*** Opening of DATASET RECORDS ***
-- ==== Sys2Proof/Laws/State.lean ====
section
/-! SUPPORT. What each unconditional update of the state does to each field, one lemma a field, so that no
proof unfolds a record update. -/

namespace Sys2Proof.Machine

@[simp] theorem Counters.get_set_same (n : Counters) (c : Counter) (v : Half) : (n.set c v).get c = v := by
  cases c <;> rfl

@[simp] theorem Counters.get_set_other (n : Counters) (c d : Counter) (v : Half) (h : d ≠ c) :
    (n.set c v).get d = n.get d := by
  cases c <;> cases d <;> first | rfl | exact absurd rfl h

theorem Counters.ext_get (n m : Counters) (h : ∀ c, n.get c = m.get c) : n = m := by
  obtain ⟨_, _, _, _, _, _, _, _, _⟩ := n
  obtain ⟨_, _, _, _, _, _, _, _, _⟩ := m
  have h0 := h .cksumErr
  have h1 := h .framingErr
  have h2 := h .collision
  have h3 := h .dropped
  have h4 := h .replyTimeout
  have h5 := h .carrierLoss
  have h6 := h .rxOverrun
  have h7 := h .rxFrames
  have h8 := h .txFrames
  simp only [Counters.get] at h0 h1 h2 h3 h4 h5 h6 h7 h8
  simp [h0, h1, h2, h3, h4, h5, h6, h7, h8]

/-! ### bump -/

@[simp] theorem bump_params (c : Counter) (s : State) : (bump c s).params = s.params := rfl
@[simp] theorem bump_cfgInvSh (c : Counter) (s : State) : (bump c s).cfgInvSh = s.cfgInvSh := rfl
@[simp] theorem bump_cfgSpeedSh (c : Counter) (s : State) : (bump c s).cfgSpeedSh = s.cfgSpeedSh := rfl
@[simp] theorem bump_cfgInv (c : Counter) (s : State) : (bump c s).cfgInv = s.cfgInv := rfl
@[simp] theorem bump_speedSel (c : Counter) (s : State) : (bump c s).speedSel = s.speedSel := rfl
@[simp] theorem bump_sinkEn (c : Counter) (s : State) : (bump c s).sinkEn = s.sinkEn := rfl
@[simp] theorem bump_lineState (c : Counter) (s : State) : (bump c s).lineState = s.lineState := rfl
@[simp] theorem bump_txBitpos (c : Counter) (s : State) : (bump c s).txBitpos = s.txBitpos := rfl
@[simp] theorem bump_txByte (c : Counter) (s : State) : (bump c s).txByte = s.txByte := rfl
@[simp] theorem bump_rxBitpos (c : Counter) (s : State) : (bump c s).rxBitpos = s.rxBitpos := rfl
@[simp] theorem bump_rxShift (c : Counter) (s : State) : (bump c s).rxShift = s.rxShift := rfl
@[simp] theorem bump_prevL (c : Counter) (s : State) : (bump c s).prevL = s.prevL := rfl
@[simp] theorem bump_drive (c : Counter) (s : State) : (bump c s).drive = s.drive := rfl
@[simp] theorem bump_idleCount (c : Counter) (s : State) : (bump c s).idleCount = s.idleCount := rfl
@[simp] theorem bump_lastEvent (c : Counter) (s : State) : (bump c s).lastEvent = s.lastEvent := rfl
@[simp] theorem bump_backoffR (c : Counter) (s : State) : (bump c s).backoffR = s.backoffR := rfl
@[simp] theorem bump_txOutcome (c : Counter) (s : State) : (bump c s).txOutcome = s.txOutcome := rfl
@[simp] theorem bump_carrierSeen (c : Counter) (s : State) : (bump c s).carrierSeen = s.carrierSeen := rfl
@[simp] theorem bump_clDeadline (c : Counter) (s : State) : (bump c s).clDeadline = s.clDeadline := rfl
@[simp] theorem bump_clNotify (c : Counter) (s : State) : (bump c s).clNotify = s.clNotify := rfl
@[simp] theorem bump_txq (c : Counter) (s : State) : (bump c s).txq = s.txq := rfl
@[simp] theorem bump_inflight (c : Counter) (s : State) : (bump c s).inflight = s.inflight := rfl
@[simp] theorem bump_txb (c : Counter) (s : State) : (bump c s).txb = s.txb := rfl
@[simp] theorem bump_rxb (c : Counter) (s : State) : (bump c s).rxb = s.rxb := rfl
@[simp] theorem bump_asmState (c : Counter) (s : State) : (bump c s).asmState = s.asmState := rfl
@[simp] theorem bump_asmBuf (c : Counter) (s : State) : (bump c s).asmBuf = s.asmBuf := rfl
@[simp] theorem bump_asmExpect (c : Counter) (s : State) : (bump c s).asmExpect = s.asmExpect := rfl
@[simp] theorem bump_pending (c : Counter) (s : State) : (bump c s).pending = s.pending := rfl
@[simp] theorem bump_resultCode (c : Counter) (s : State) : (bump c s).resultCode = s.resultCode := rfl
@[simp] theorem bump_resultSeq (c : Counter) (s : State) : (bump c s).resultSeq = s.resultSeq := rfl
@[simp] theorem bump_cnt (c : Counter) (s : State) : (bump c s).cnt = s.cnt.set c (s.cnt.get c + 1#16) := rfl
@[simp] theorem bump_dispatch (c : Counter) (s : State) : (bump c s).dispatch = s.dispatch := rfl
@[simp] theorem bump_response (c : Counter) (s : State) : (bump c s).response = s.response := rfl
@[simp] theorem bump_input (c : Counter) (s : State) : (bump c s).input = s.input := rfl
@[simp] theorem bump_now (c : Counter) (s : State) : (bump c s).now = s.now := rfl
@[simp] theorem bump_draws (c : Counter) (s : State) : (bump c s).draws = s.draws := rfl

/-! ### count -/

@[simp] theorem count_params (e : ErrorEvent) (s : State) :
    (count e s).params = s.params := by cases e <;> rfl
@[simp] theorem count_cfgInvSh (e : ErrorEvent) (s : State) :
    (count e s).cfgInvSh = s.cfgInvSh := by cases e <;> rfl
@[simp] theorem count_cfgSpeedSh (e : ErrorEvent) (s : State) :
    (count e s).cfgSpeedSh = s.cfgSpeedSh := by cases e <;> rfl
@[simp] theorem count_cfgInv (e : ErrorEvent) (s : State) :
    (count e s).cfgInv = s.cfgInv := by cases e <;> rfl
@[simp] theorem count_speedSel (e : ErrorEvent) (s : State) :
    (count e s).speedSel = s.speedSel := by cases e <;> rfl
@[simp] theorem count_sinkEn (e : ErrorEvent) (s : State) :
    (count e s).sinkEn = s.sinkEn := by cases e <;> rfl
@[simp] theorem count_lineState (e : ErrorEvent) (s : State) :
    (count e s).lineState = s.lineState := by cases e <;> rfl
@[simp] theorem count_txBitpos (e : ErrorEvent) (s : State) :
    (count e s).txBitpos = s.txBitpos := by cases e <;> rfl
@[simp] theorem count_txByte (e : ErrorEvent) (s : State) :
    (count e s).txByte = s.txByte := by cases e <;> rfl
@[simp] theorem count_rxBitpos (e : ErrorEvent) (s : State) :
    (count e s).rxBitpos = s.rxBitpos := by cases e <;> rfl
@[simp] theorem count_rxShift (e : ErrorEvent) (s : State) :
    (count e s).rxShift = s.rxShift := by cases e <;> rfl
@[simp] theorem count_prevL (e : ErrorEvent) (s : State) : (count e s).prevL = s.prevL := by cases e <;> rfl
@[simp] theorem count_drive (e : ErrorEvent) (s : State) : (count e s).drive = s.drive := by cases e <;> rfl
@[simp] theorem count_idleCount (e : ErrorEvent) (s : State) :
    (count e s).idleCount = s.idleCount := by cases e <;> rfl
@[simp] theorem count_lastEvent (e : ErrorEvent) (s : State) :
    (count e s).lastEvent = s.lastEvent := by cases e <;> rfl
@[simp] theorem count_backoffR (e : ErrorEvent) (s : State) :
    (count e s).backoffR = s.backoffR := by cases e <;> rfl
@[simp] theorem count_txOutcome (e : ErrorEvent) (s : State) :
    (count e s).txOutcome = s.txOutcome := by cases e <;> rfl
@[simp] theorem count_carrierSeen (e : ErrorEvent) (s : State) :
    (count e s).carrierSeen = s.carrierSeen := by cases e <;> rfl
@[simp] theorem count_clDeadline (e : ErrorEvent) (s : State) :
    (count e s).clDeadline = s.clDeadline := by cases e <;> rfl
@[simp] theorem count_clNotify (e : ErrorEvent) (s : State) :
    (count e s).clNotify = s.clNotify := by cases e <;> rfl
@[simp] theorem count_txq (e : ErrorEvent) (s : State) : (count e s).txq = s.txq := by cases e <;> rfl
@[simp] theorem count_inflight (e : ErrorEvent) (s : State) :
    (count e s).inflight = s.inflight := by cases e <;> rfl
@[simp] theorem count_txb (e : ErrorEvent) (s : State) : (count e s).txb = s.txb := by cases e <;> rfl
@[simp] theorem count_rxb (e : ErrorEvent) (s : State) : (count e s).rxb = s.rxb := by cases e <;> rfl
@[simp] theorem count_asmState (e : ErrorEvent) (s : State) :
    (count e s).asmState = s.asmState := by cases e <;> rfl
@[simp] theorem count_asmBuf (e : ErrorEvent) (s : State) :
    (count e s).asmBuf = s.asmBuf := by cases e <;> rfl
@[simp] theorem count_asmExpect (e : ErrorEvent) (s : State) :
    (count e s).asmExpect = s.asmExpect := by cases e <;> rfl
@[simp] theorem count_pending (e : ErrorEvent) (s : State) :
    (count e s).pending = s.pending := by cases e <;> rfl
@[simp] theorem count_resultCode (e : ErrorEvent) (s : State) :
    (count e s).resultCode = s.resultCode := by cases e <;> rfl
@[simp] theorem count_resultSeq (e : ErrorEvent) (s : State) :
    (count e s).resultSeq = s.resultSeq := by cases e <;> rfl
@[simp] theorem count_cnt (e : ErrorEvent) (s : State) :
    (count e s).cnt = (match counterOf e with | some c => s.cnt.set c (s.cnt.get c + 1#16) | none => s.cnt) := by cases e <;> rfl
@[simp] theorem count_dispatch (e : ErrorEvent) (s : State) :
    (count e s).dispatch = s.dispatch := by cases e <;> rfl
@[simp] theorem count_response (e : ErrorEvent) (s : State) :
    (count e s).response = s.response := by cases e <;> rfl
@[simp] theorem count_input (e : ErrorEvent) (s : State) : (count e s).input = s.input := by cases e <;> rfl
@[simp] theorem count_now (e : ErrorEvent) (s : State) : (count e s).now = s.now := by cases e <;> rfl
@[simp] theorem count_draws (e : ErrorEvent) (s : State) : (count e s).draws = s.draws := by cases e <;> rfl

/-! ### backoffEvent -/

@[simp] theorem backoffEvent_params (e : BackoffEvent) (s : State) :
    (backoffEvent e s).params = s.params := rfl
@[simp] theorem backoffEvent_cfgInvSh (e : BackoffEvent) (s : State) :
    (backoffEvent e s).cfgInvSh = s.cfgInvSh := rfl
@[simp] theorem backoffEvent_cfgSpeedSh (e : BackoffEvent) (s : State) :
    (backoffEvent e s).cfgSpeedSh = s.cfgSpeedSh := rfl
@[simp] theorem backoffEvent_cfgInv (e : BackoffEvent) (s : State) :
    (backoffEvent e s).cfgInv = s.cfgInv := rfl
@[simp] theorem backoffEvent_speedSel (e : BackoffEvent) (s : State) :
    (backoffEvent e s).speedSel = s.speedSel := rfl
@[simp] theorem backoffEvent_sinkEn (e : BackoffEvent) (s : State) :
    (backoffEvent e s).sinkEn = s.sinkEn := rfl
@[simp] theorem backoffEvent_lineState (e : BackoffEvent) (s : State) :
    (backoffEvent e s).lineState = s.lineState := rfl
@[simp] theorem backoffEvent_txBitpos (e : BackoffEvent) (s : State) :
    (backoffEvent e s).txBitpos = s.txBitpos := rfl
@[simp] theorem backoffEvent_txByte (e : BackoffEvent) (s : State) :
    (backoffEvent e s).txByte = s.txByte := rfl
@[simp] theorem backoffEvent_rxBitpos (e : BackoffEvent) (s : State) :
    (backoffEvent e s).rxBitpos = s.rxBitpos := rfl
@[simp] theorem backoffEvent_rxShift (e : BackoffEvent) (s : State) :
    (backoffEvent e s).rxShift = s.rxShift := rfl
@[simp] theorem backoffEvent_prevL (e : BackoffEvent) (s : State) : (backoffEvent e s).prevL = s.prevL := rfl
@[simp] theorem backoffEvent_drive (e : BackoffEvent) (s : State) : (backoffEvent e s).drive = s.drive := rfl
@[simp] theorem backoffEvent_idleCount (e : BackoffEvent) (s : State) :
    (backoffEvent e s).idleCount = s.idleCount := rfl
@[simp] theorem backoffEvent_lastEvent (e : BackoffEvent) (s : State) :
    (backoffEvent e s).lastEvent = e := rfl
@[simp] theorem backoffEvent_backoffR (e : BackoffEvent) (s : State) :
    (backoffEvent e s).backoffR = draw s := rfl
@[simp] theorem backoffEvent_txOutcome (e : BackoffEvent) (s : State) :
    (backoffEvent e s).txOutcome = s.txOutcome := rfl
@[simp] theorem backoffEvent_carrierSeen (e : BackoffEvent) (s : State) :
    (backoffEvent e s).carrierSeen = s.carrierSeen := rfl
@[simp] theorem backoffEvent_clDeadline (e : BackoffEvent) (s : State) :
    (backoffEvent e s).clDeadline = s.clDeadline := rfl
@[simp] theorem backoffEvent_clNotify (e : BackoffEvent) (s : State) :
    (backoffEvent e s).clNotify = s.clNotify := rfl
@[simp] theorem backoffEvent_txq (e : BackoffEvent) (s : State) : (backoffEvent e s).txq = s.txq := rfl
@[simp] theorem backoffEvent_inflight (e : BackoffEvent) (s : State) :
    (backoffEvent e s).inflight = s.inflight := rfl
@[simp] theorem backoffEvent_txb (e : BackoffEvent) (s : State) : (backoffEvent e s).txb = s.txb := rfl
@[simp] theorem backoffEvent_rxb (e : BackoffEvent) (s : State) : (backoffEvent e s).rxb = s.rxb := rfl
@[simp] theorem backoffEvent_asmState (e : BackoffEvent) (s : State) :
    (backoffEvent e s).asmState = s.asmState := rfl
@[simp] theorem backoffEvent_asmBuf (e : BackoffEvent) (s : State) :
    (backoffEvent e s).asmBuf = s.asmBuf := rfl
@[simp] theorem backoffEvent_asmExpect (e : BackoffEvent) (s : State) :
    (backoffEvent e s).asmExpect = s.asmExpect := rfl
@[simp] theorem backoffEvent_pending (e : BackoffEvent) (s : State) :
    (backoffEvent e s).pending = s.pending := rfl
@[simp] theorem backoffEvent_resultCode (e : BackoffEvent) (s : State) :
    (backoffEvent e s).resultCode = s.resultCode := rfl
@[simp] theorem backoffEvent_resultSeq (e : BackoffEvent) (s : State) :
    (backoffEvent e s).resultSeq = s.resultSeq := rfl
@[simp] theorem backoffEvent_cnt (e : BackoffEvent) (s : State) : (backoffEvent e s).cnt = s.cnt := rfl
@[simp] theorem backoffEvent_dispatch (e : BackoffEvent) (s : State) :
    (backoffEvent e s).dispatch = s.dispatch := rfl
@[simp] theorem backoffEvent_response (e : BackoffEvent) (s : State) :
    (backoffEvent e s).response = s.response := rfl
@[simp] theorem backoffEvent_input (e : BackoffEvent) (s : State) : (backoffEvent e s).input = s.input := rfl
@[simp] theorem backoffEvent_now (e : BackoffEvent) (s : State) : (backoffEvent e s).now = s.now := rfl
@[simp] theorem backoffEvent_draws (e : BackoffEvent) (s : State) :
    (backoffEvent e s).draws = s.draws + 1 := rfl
*** Close of DATASET RECORDS ***
● **EXERCISE OBJECTIVE**: In the records above, the line with "c s).input = s.input := rfl" marks the start and the line with "(count e s).txBitpos" marks the end; copy that stretch exactly, both lines included, and nothing else.

● **TASK RESPONSE**:
@[simp] theorem bump_input (c : Counter) (s : State) : (bump c s).input = s.input := rfl
@[simp] theorem bump_now (c : Counter) (s : State) : (bump c s).now = s.now := rfl
@[simp] theorem bump_draws (c : Counter) (s : State) : (bump c s).draws = s.draws := rfl

/-! ### count -/

@[simp] theorem count_params (e : ErrorEvent) (s : State) :
    (count e s).params = s.params := by cases e <;> rfl
@[simp] theorem count_cfgInvSh (e : ErrorEvent) (s : State) :
    (count e s).cfgInvSh = s.cfgInvSh := by cases e <;> rfl
@[simp] theorem count_cfgSpeedSh (e : ErrorEvent) (s : State) :
    (count e s).cfgSpeedSh = s.cfgSpeedSh := by cases e <;> rfl
@[simp] theorem count_cfgInv (e : ErrorEvent) (s : State) :
    (count e s).cfgInv = s.cfgInv := by cases e <;> rfl
@[simp] theorem count_speedSel (e : ErrorEvent) (s : State) :
    (count e s).speedSel = s.speedSel := by cases e <;> rfl
@[simp] theorem count_sinkEn (e : ErrorEvent) (s : State) :
    (count e s).sinkEn = s.sinkEn := by cases e <;> rfl
@[simp] theorem count_lineState (e : ErrorEvent) (s : State) :
    (count e s).lineState = s.lineState := by cases e <;> rfl
@[simp] theorem count_txBitpos (e : ErrorEvent) (s : State) :
    (count e s).txBitpos = s.txBitpos := by cases e <;> rfl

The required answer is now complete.